If you are talking about the darker gunmetal colored chrome ones we got ours from half hitch in destin. If you are talking black black no clue.


----------



## noodlez94 (Mar 27, 2013)

A Option if you don't find any and if you know some one that can powder coat them cheap maybe just a idea don't know how well it will work out


----------



## catchin em (Mar 10, 2011)

i think the ones I'm talking about are black, I've never had them before but I've seen them on rods and they looked like black wire guides to me... i could be wrong


----------



## tiderider (Oct 1, 2007)

You are probably looking for black Perfection wire guides. Half Hitch had them a year ago, who knows now. Supposedly they are still in business and making guides but finding a source to buy them is a struggle.

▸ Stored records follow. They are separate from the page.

theorem routeValueAllowed_count :
    routeValueAllowed 7 v ↔ v = 1 ∨ v = 2 ∨ v = 4 ∨ v = 8 ∨ v = 16 := by simp [routeValueAllowed]

/-- The match and the mask carry any value (R46). -/
theorem checked_of_not_routeValueAllowed (h : ¬routeValueAllowed id v) :
    id = 1 ∨ id = 2 ∨ id = 5 ∨ id = 6 ∨ id = 7 := by
  by_contra hne
  exact h ⟨by omega, by omega, by omega, by omega, by omega⟩

end

/-- The checked fields of a ROUTE_SET where each carries a value it may. -/
theorem routeFields_allowed {q : Items}
    (h : ∀ id, 1 ≤ id → id ≤ 7 → routeValueAllowed id (fieldD q id)) :
    fieldD q 1 < 8 ∧ fieldD q 2 ≤ 1 ∧ fieldD q 5 ≤ 3 ∧ fieldD q 6 ≤ 1 ∧ qAllowed (fieldD q 7) = true :=
  ⟨routeValueAllowed_index.mp (h 1 (by omega) (by omega)),
    routeValueAllowed_enable.mp (h 2 (by omega) (by omega)),
    routeValueAllowed_action.mp (h 5 (by omega) (by omega)),
    routeValueAllowed_kind.mp (h 6 (by omega) (by omega)),
    qAllowed_eq_true.mpr (routeValueAllowed_count.mp (h 7 (by omega) (by omega)))⟩

/-- ROUTE_SET's checks after the fields are found present, by the values they carry (R48). -/
def routeValueChecks (q : Items) : List (Bool × RefusalCause) :=
  [(decide (fieldD q 1 < 8), .range 1), (decide (fieldD q 2 ≤ 1), .range 2),
   (decide (fieldD q 5 ≤ 3), .range 5), (decide (fieldD q 6 ≤ 1), .range 6),
   (qAllowed (fieldD q 7), .range 7),
   (decide ((windowOf q).value &&& ~~~(windowOf q).mask = 0), .invalid)]

/-- ROUTE_SET's checks in order (R48). -/
theorem refuseRouteSet_eq (q : Items) (s : State) : refuseRouteSet q s =
    if s.drive.state = .riding then some .state
    else match firstAbsent q (List.range' 1 7) with
      | some id => some (.missing id)
      | none => firstRefusal (routeValueChecks q) := by
  have haction (v : Nat) : (actionOf v).isSome = decide (v ≤ 3) := by rw [actionOf_eq]; split <;> simp [*]
  have hkind (v : Nat) : (routeKindOf v).isSome = decide (v ≤ 1) := by rw [routeKindOf_eq]; split <;> simp [*]
  simp only [refuseRouteSet, routeValueChecks, windowField_isSome, flagOf_isSome, haction, hkind]
  rfl

/-- The first field with a value it may not carry is refused RANGE (R48). -/
theorem firstRefusal_routeValueChecks_range {q : Items} {id : Nat}
    (h : ¬routeValueAllowed id (fieldD q id))
    (hlow : ∀ j, 1 ≤ j → j < id → routeValueAllowed j (fieldD q j)) :
    firstRefusal (routeValueChecks q) = some (.range id) := by
  have h1 (hlt : 1 < id) : fieldD q 1 < 8 := routeValueAllowed_index.mp (hlow 1 (by omega) hlt)
  have h2 (hlt : 2 < id) : fieldD q 2 ≤ 1 := routeValueAllowed_enable.mp (hlow 2 (by omega) hlt)
  have h5 (hlt : 5 < id) : fieldD q 5 ≤ 3 := routeValueAllowed_action.mp (hlow 5 (by omega) hlt)
  have h6 (hlt : 6 < id) : fieldD q 6 ≤ 1 := routeValueAllowed_kind.mp (hlow 6 (by omega) hlt)
  rcases checked_of_not_routeValueAllowed h with rfl | rfl | rfl | rfl | rfl
  · simp [routeValueChecks, mt routeValueAllowed_index.mpr h]
  · simp [routeValueChecks, h1, mt routeValueAllowed_enable.mpr h]
  · simp [routeValueChecks, h1, h2, mt routeValueAllowed_action.mpr h]
  · simp [routeValueChecks, h1, h2, h5, mt routeValueAllowed_kind.mpr h]
  · simp [routeValueChecks, h1, h2, h5, h6, mt (routeValueAllowed_count.mpr ∘ qAllowed_eq_true.mp) h]

/-- Where every field carries a value it may, only the match is left to check (R48). -/
theorem firstRefusal_routeValueChecks_allowed {q : Items}
    (h : ∀ id, 1 ≤ id → id ≤ 7 → routeValueAllowed id (fieldD q id)) :
    firstRefusal (routeValueChecks q) =
      if (windowOf q).value &&& ~~~(windowOf q).mask = 0 then none else some .invalid := by
  obtain ⟨h1, h2, h5, h6, h7⟩ := routeFields_allowed h
  simp [routeValueChecks, h1, h2, h5, h6, h7, firstRefusal_nil]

PS, these guys show having some of the sizes. Give them a call they may actually have them. http://www.thesurfcaster.com/product/Perfection_Black_Wire_Guide/Guides

Fisherman's Headquarters shows having all sizes of the stainless colored Perfection guides. I've had good success painting the silver guides black.
http://www.fishermansheadquarters.com/equip_perfection_guides.htm


----------



## AustinP (Feb 26, 2012)

I have a full set, they are used, plus a few extras sizes 70-10 making 9 total, if you're interested throw your price at me, I wont be insulted by an offer.


----------



## Jackin' 'Em Up (Dec 31, 2013)

Unless you have a tight budget, I think the fuji k guides would be better on a cobia rod


----------